Escollos y potencias de lo local
Hay que procurar contraer el concepto de arte (como una alternativa y/o una estrategia) hacia unas representaciones y prácticas con un arraigo más local y colectivo. Sobre todo en las artes visuales cuyos proyectos suelen ser tan conceptuales y/o herméticos que su público casi que se reduce al de los propios artistas (familiares, amigues, investigadores, críticos y curadores) Respecto al caso de los festivales de poesía o ferias del libro, mejor sería descentrar la producción y la promoción, y reunir las editoriales emergentes en nuevos eventos que visibilicen los autores locales; no esperar solo un espacio en las grandes ferias del libro. Es probable que, semejante al cine, la industria editorial se haya concentrado especialmente en supermercados de cadena y centros comerciales, reduciendo su impacto en los diferentes públicos. Con todo, es lícito sospechar que esa concentración y ventaja de las industrias culturales, más las rigurosas medidas y requisitos en torno a los derechos de autor, hayan desestimulado la emergencia de nuevos proyectos editoriales, librerías, y en el caso del sector audiovisual, productoras y espacios alternativos de exhibición.
La música, por su lado, es quizá la expresión artística que suele tener más arraigo en los territorios, y mejor relación con su público, casos como los festivales de rock o de electrónica lo confirman, y ni qué decir de los festivales de música folclórica y popular como Mono Núñez en Ginebra Valle, o el del Pasillo en Aguadas Caldas, que dan predominio a los autores locales, y no se gastan extravagantes sumas de dinero (como lo hacen en la Feria de Cali o la Feria de Manizales, aunque también en los festivales de rock) contratando los artistas de moda o internacionales. El caso del Petronio Álvarez es muy especial porque no solo es de base popular sino que ha dinamizado toda una plataforma de promoción de l-s artistas, de empleo y emprendimiento en torno a la cultura del pacífico colombiano, y ha logrado lo que seguramente era una de la metas de cualquier clúster, lanzar empresas o grupos que se insertaran en la industria musical como ha sido el caso de Chocquibtown y Herencia de Timbiqui.
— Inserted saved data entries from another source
/-! ### Words written bit by bit from the formats (R101, R105, R112), one for each family -/

theorem test_bits_ld : decode [0b01_010_110] = .ok (.ld_D_mHL, []) := by rfl
theorem test_bits_ld_pair : decode [0b00_11_0_001, 0xFE, 0xFF] = .ok (.ld_SP_nn 0xFFFE, []) := by rfl
theorem test_bits_push : decode [0b11_11_0_101] = .ok (.push_AF, []) := by rfl
theorem test_bits_alu : decode [0b10_011_001] = .ok (.sbc_A_C, []) := by rfl
theorem test_bits_alu_imm : decode [0b11_101_110, 0x0F] = .ok (.xor_n 0x0F, []) := by rfl
theorem test_bits_inc : decode [0b00_110_100] = .ok (.inc_mHL, []) := by rfl
theorem test_bits_add_hl : decode [0b00_01_1_001] = .ok (.add_HL_DE, []) := by rfl
theorem test_bits_rotate : decode [0xCB, 0b00_011_010] = .ok (.rr_D, []) := by rfl
theorem test_bits_res : decode [0xCB, 0b10_101_111] = .ok (.res_5_A, []) := by rfl
theorem test_bits_jr : decode [0b00_111_000, 0xFE] = .ok (.jr_C_e 0xFE, []) := by rfl
theorem test_bits_call : decode [0b11_010_100, 0x34, 0x12] = .ok (.call_NC_nn 0x1234, []) := by rfl
theorem test_bits_rst : decode [0b11_101_111] = .ok (.rst_28, []) := by rfl
theorem test_bits_control : decode [0b11_111_011] = .ok (.ei, []) := by rfl
theorem test_bits_undefined : decode [0b11_101_011] = .ok (.illegal_EB, []) := by rfl

/-! ### One step each, with the results that the example lines of the rules print -/

/-- The state the spec's vectors start from (spec/95_test_vectors.md, Conventions): reset, with the five I/O registers
zero. -/
def start : State := { State.reset with div := 0, tac := 0, iflag := 0 }

/-- A state with bytes placed at PC by the back door. -/
def State.at (s : State) (code : List Byte) : State := s.loadBytes s.pc code

/-- The state after one step, or the state itself where there is none. -/
def after (s : State) : State :=
  match step s with
  | .next t => t
  | _ => s

/-- R130: `LD B,A`. -/
theorem test_ld_r_r : let t := after (State.at { start with a := 0x5A } [0x47]); t.b = 0x5A ∧ t.pc = 0x0101 := by decide
/-- R131 (the document): `3E 05`. -/
theorem test_ld_r_n : let t := after (State.at start [0x3E, 0x05]); t.a = 0x05 ∧ t.pc = 0x0102 := by decide
/-- R132: the address is formed before H is overwritten. -/
theorem test_ld_h_from_memory : let t := after (State.at { start with h := 0xC0, l := 0x00, mem := [(0xC000, 0x5A)] } [0x66]); t.h = 0x5A ∧ t.l = 0x00 := by decide
/-- R133: `77` with HL = 0xC010, and the echo. -/
theorem test_ld_mem_r : let t := after (State.at { start with h := 0xC0, l := 0x10, a := 0x42 } [0x77]); t.memRead 0xC010 = 0x42 ∧ t.memRead 0xE010 = 0x42 := by decide
/-- R134: `36 FF`. -/
theorem test_ld_mem_n : let t := after (State.at { start with h := 0xFF, l := 0x80 } [0x36, 0xFF]); t.memRead 0xFF80 = 0xFF := by decide
/-- R140: `EA FF FF`. -/
theorem test_ld_nn_a : let t := after (State.at { start with a := 0x04 } [0xEA, 0xFF, 0xFF]); t.ie = 0x04 := by decide
/-- R139: `FA 0F FF` reads IF. -/
theorem test_ld_a_nn : let t := after (State.at { start with iflag := 0x12 } [0xFA, 0x0F, 0xFF]); t.a = 0x12 := by decide
/-- R143: `E0 07`. -/
theorem test_ldh_n_a : let t := after (State.at { start with a := 0x05 } [0xE0, 0x07]); t.tac = 0x05 := by decide
/-- R145: `E2` with C = 0x13. -/
theorem test_ldh_c_a : let t := after (State.at start [0xE2]); t.memRead 0xFF13 = 0x01 := by decide
/-- R142: `2A`. -/
theorem test_ld_hl_inc : let t := after (State.at { start with h := 0xC0, l := 0x01, mem := [(0xC001, 0x22)] } [0x2A]); t.a = 0x22 ∧ t.hl = 0xC002 := by decide
/-- R141: HL = 0xFFFF stores to IE and wraps. -/
theorem test_ld_hl_inc_wraps : let t := after (State.at { start with h := 0xFF, l := 0xFF, a := 0x15 } [0x22]); t.ie = 0x15 ∧ t.hl = 0x0000 := by decide
/-- R147: `32` with HL = 0x9FFF. -/
theorem test_ld_hl_dec : let t := after (State.at { start with h := 0x9F, l := 0xFF, a := 0x33 } [0x32]); t.memRead 0x9FFF = 0x33 ∧ t.hl = 0x9FFE := by decide
/-- R160: `21 10 C0`. -/
theorem test_ld_pair : let t := after (State.at start [0x21, 0x10, 0xC0]); t.hl = 0xC010 := by decide
/-- R161: `08 00 C1` with SP = 0xFFFE. -/
theorem test_ld_nn_sp : let t := after (State.at start [0x08, 0x00, 0xC1]); t.memRead 0xC100 = 0xFE ∧ t.memRead 0xC101 = 0xFF := by decide
/-- R162. -/
theorem test_ld_sp_hl : let t := after (State.at { start with h := 0xD0, l := 0x00 } [0xF9]); t.sp = 0xD000 := by decide
/-- R165: `C5` with BC = 0x1234, SP = 0xFFFE. -/
theorem test_push : let t := after (State.at { start with b := 0x12, c := 0x34 } [0xC5]); t.sp = 0xFFFC ∧ t.memRead 0xFFFD = 0x12 ∧ t.memRead 0xFFFC = 0x34 := by decide
/-- R166: `F1`. -/
theorem test_pop_af : let t := after (State.at { start with sp := 0xC000, mem := [(0xC000, 0xFF), (0xC001, 0x12)] } [0xF1]); t.a = 0x12 ∧ t.f = 0xF0 ∧ t.sp = 0xC002 := by decide
/-- R170: `80` with A = 0x3A, B = 0xC6. -/
theorem test_add_wraps : let t := after (State.at { start with a := 0x3A, b := 0xC6 } [0x80]); t.a = 0x00 ∧ t.f = 0xB0 := by decide
/-- R171: `CE 0F` with A = 0xE1 and the carry set. -/
theorem test_adc : let t := after (State.at { start with a := 0xE1, f := 0x10 } [0xCE, 0x0F]); t.a = 0xF1 ∧ t.f = 0x20 := by decide
/-- R172. -/
theorem test_sub_equal : let t := after (State.at { start with a := 0x3E, b := 0x3E } [0x90]); t.a = 0x00 ∧ t.f = 0xC0 := by decide
/-- R173: `DE 3A`. -/
theorem test_sbc : let t := after (State.at { start with a := 0x3B, f := 0x10 } [0xDE, 0x3A]); t.a = 0x00 ∧ t.f = 0xC0 := by decide
/-- R177: `FE 90`. -/
theorem test_cp_keeps_a : let t := after (State.at { start with a := 0x3C } [0xFE, 0x90]); t.a = 0x3C ∧ t.f = 0x50 := by decide
/-- R174: `E6 0F`. -/
theorem test_and : let t := after (State.at { start with a := 0x5A } [0xE6, 0x0F]); t.a = 0x0A ∧ t.f = 0x20 := by decide
/-- R175: `AF`. -/
theorem test_xor_self : let t := after (State.at start [0xAF]); t.a = 0x00 ∧ t.f = 0x80 := by decide
/-- R176: `B1`. -/
theorem test_or : let t := after (State.at { start with a := 0x50, c := 0x05 } [0xB1]); t.a = 0x55 ∧ t.f = 0x00 := by decide
/-- R181: `34`, byte 0xFF, C unchanged. -/
theorem test_inc_mem_wraps : let t := after (State.at { start with h := 0xC0, l := 0x00, f := 0x10, mem := [(0xC000, 0xFF)] } [0x34]); t.memRead 0xC000 = 0x00 ∧ t.f = 0xB0 := by decide
/-- R182: `05` with B = 0x01, F = 0x10. -/
theorem test_dec_to_zero : let t := after (State.at { start with b := 0x01, f := 0x10 } [0x05]); t.b = 0x00 ∧ t.f = 0xD0 := by decide
/-- R185: after `ADD` of 0x15 and 0x27. -/
theorem test_daa_after_add : let t := after (State.at { start with a := 0x3C, f := 0x00 } [0x27]); t.a = 0x42 := by decide
/-- R187: `37` with F = 0xE0. -/
theorem test_scf : let t := after (State.at { start with f := 0xE0 } [0x37]); t.f = 0x90 := by decide
/-- R188: `3F` with F = 0x90. -/
theorem test_ccf : let t := after (State.at { start with f := 0x90 } [0x3F]); t.f = 0x80 := by decide
/-- R201: `13` with DE = 0x00FF. -/
theorem test_inc_pair : let t := after (State.at { start with d := 0x00, e := 0xFF } [0x13]); t.d = 0x01 ∧ t.e = 0x00 ∧ t.f = 0xB0 := by decide
/-- R200: `09` with HL = 0x8A23, BC = 0x0605: H out of bit 11, Z kept. -/
theorem test_add_hl : let t := after (State.at { start with h := 0x8A, l := 0x23, b := 0x06, c := 0x05 } [0x09]); t.hl = 0x9028 ∧ t.f = 0xA0 := by decide
/-- R218: `CB 1A` with D = 0x8A and the carry set. -/
theorem test_rr : let t := after (State.at { start with d := 0x8A, f := 0x10 } [0xCB, 0x1A]); t.d = 0xC5 ∧ t.f = 0x00 := by decide
/-- R219: `CB 27`. -/
theorem test_sla : let t := after (State.at { start with a := 0xC1 } [0xCB, 0x27]); t.a = 0x82 ∧ t.f = 0x10 := by decide
/-- R221: `CB 37`. -/
theorem test_swap : let t := after (State.at { start with a := 0xF1 } [0xCB, 0x37]); t.a = 0x1F ∧ t.f = 0x00 := by decide
/-- R222: `CB 3F`. -/
theorem test_srl : let t := after (State.at { start with a := 0xFF } [0xCB, 0x3F]); t.a = 0x7F ∧ t.f = 0x10 := by decide
/-- R227: `CB FE`. -/
theorem test_set_mem : let t := after (State.at { start with h := 0xC0, l := 0x00 } [0xCB, 0xFE]); t.memRead 0xC000 = 0x80 ∧ t.f = 0xB0 ∧ t.cycles = 4 := by decide
/-- R243. -/
theorem test_jp_hl : let t := after (State.at { start with h := 0x01, l := 0x4D } [0xE9]); t.pc = 0x014D ∧ t.cycles = 1 := by decide
/-- R242: `CA 50 01` at 0x0200 with Z = 1. -/
theorem test_jp_cc : let t := after (State.at { start with pc := 0x0200, f := 0x80 } [0xCA, 0x50, 0x01]); t.pc = 0x0150 ∧ t.cycles = 4 := by decide
/-- R244: a displacement of -2 is a jump to itself. -/
theorem test_jr_back : let t := after (State.at start [0x18, 0xFE]); t.pc = 0x0100 := by decide
/-- R248: `C9`. -/
theorem test_ret : let t := after (State.at { start with sp := 0xFFFC, mem := [(0xFFFC, 0x53), (0xFFFD, 0x01)] } [0xC9]); t.pc = 0x0153 ∧ t.sp = 0xFFFE := by decide
/-- R249: `C8` with Z = 0. -/
theorem test_ret_cc_not_taken : let t := after (State.at { start with f := 0x00 } [0xC8]); t.pc = 0x0101 ∧ t.sp = 0xFFFE ∧ t.cycles = 2 := by decide
/-- R280. -/
theorem test_undefined_byte : let t := after (State.at start [0xD3]); t.fault = some ⟨.undefinedOpcode, 0x0100, 0xD3⟩ ∧ t.pc = 0x0100 ∧ t.divCounter = 0 := by decide
/-- R67. -/
theorem test_store_to_rom_is_dropped : let t := after (State.at { start with h := 0x01, l := 0x01, a := 0x42 } [0x77]); t.memRead 0x0101 = 0x00 := by decide
/-- R306: DIV and its accumulator are cleared, then the step’s two cycles elapse. -/
theorem test_store_to_div_resets : let t := after (State.at { start with h := 0xFF, l := 0x04, a := 0x42, div := 0x77, divCounter := 9 } [0x77]); t.div = 0x00 ∧ t.divCounter = 2 := by decide
/-- R302: TIMA overflows into TMA and requests its interrupt. -/
theorem test_tima_overflow : let t := State.timerAdvance { start with tima := 0xFF, tma := 0x23, tac := 0x05 } 4;
    t.tima = 0x23 ∧ t.iflag = 0x04 ∧ t.timaCounter = 0 := by decide
/-- W6.1 of spec/95_test_vectors.md: the halt bug runs INC A twice. -/
theorem test_halt_bug : let t := after (after (after (State.at { start with iflag := 0x04, ie := 0x04 }
    [0x76, 0x3C, 0x00]))); t.a = 0x03 ∧ t.pc = 0x0102 := by decide
/-- W6.5: with IME set and a request pending the step dispatches, and HALT is not executed. -/
theorem test_dispatch : let t := after (State.at { start with ime := true, iflag := 0x04, ie := 0x04 } [0x76]);
    t.pc = 0x0050 ∧ t.sp = 0xFFFC ∧ t.memRead 0xFFFD = 0x01 ∧ t.memRead 0xFFFC = 0x00 ∧ t.iflag = 0x00 ∧
      t.ime = false ∧ t.cycles = 5 := by decide

/-! ### The meanings complete at these operands: exec's own answer for the forms a step cannot single out -/

theorem test_prefix_row_runs_its_entry :
    exec .cbPrefix (State.at { start with a := 0x80 } [0xCB, 0x27]) =
      exec .sla_A (State.at { start with a := 0x80 } [0xCB, 0x27]) := by rfl

/-! ### Witnesses: for every statement with hypotheses, states and operands that meet them -/

/-- Work RAM and HRAM with bytes in them. -/
def used : State := { start with mem := [(0xC000, 0x12), (0xFFFC, 0x53), (0xFFFD, 0x01)] }

/-- `Memory.wf s.mem`, the one hypothesis of the statements about stores: StoreByteToMemoryAtHL, StoreAccumulator,
AccumulatorWithHLStepping, StoreStackPointer, PushPair, IncrementAndDecrementByte, RotateAndShift, Call,
NoAliasingButTheEcho, StoreFollowsTheWritePath. -/
theorem witness_memory : Memory.wf used.mem ∧ Memory.wf State.reset.mem := by decide
theorem witness_acc_load : (⟨.ldh_A_mC, [0xF2], 0xFF00 + used.c.setWidth 16, 2⟩ : AccForm) ∈ accLoads used 0x34 0x1234 := by
  simp [accLoads]
theorem witness_acc_store : (⟨.ld_mBC_A, [0x02], used.b ++ used.c, 2⟩ : AccForm) ∈ accStores used 0x34 0x1234 := by
  simp [accStores]
/-- PushThenPopReturnsPair, at both ends of its range of addresses. -/
theorem witness_push_pop : Memory.wf used.mem ∧ ({ used with f := 0xB0 } : State).f &&& 0x0F = 0 ∧
    (∀ a ∈ [(0xFFFE : Word) - 1, 0xFFFE - 2], 0x8000 ≤ a.toNat ∧ a ≠ 0xFF04) ∧
    (∀ a ∈ [(0x8002 : Word) - 1, 0x8002 - 2], 0x8000 ≤ a.toNat ∧ a ≠ 0xFF04) ∧
    (∀ a ∈ [(0x0000 : Word) - 1, 0x0000 - 2], 0x8000 ≤ a.toNat ∧ a ≠ 0xFF04) := by
  refine ⟨by decide, by decide, ?_, ?_, ?_⟩ <;> simp
/-- TestBit and ResetAndSetBit, the first and the last bit; Restart, the first and the last target. -/
theorem witness_bit : 0 < 8 ∧ 7 < 8 := by decide
theorem witness_res_set : ((resI 7 .memHL, (2 : BitVec 2), false) : Instr × BitVec 2 × Bool) ∈
      [(resI 7 .memHL, (2 : BitVec 2), false), (setI 7 .memHL, (3 : BitVec 2), true)] := by simp
theorem witness_round_trip : Instr.wellFormed (.ld_SP_nn 0xFFFE) = true ∧ Instr.wellFormed .illegal_FD = true := by
  decide
theorem witness_decode : decode [0x31, 0xFE, 0xFF, 0x00] = .ok (.ld_SP_nn 0xFFFE, [0x00]) ∧
    decode [0xCB, 0xFF, 0x00] = .ok (.set_7_A, [0x00]) ∧ decode [0xD3, 0x00] = .ok (.illegal_D3, [0x00]) := by
  exact ⟨rfl, rfl, rfl⟩
theorem witness_illegal_row : (.illegal_FD, 0xFD) ∈ illegalRows := by decide
theorem witness_running : start.runState = .running := by rfl
theorem witness_legal_and_illegal : Instr.isIllegal .nop = false ∧ Instr.isIllegal .illegal_D3 = true := by decide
El carnaval del Diablo de Río Sucio es otro caso extraordinario, es una fiesta tradicional que integra la palabra, la música, el baile, las artes escénicas, dinamiza la economía del municipio, y además, es un homenaje a la diferencia, al respeto y a la paz. Esos valores agregados hacen de este carnaval un complejo espectro de expresiones artísticas y culturales que más allá de su historia y su sincretismo, nos plantea alternativas efectivas y creativas para generar experiencias potentes y duraderas en torno al arte y la cultura. Es decir, suele pasar que basta mirar hacia el lado para enterarnos que se nos había pasado algo por alto, en este caso, el encuentro de lo patrimonial (en sus diversas expresiones: material e inmaterial) con las artes, el turismo, e incluso otras actividades comerciales, es una mezcla poderosa.
En Pereira había un proyecto muy interesante que tristemente desapareció en marzo del 2019, y que funcionaba desde el 2000, llamado La cuadra, el cual integraba justamente diversas expresiones artísticas, artesanales, y emprendimientos, en calles y esquinas, y en lugares acostumbrados del arte de la ciudad. Sin duda esa articulación en La cuadra entre gestor-s, creador-s, academia, espacios independientes e instituciones oficiales, apalancaron el importante desarrollo artístico (notable en artes visuales) de esta ciudad. Es posible que haya pasado lo que supusimos pasó en otro par de proyectos en este ensayo, los creadores y los gestores perdieron el apoyo de la institucionalidad o su labor no fue retribuida justamente, y por fuerza mayor, debieron dejar de agenciar esos procesos tan importantes que hacían con tanto esfuerzo y amor. La soledad y el abandono de creador-s y gestor-s es lo más insostenible para las expresiones artísticas, por eso se requiere de muchas complicidades, equipos y recursos que les acompañen.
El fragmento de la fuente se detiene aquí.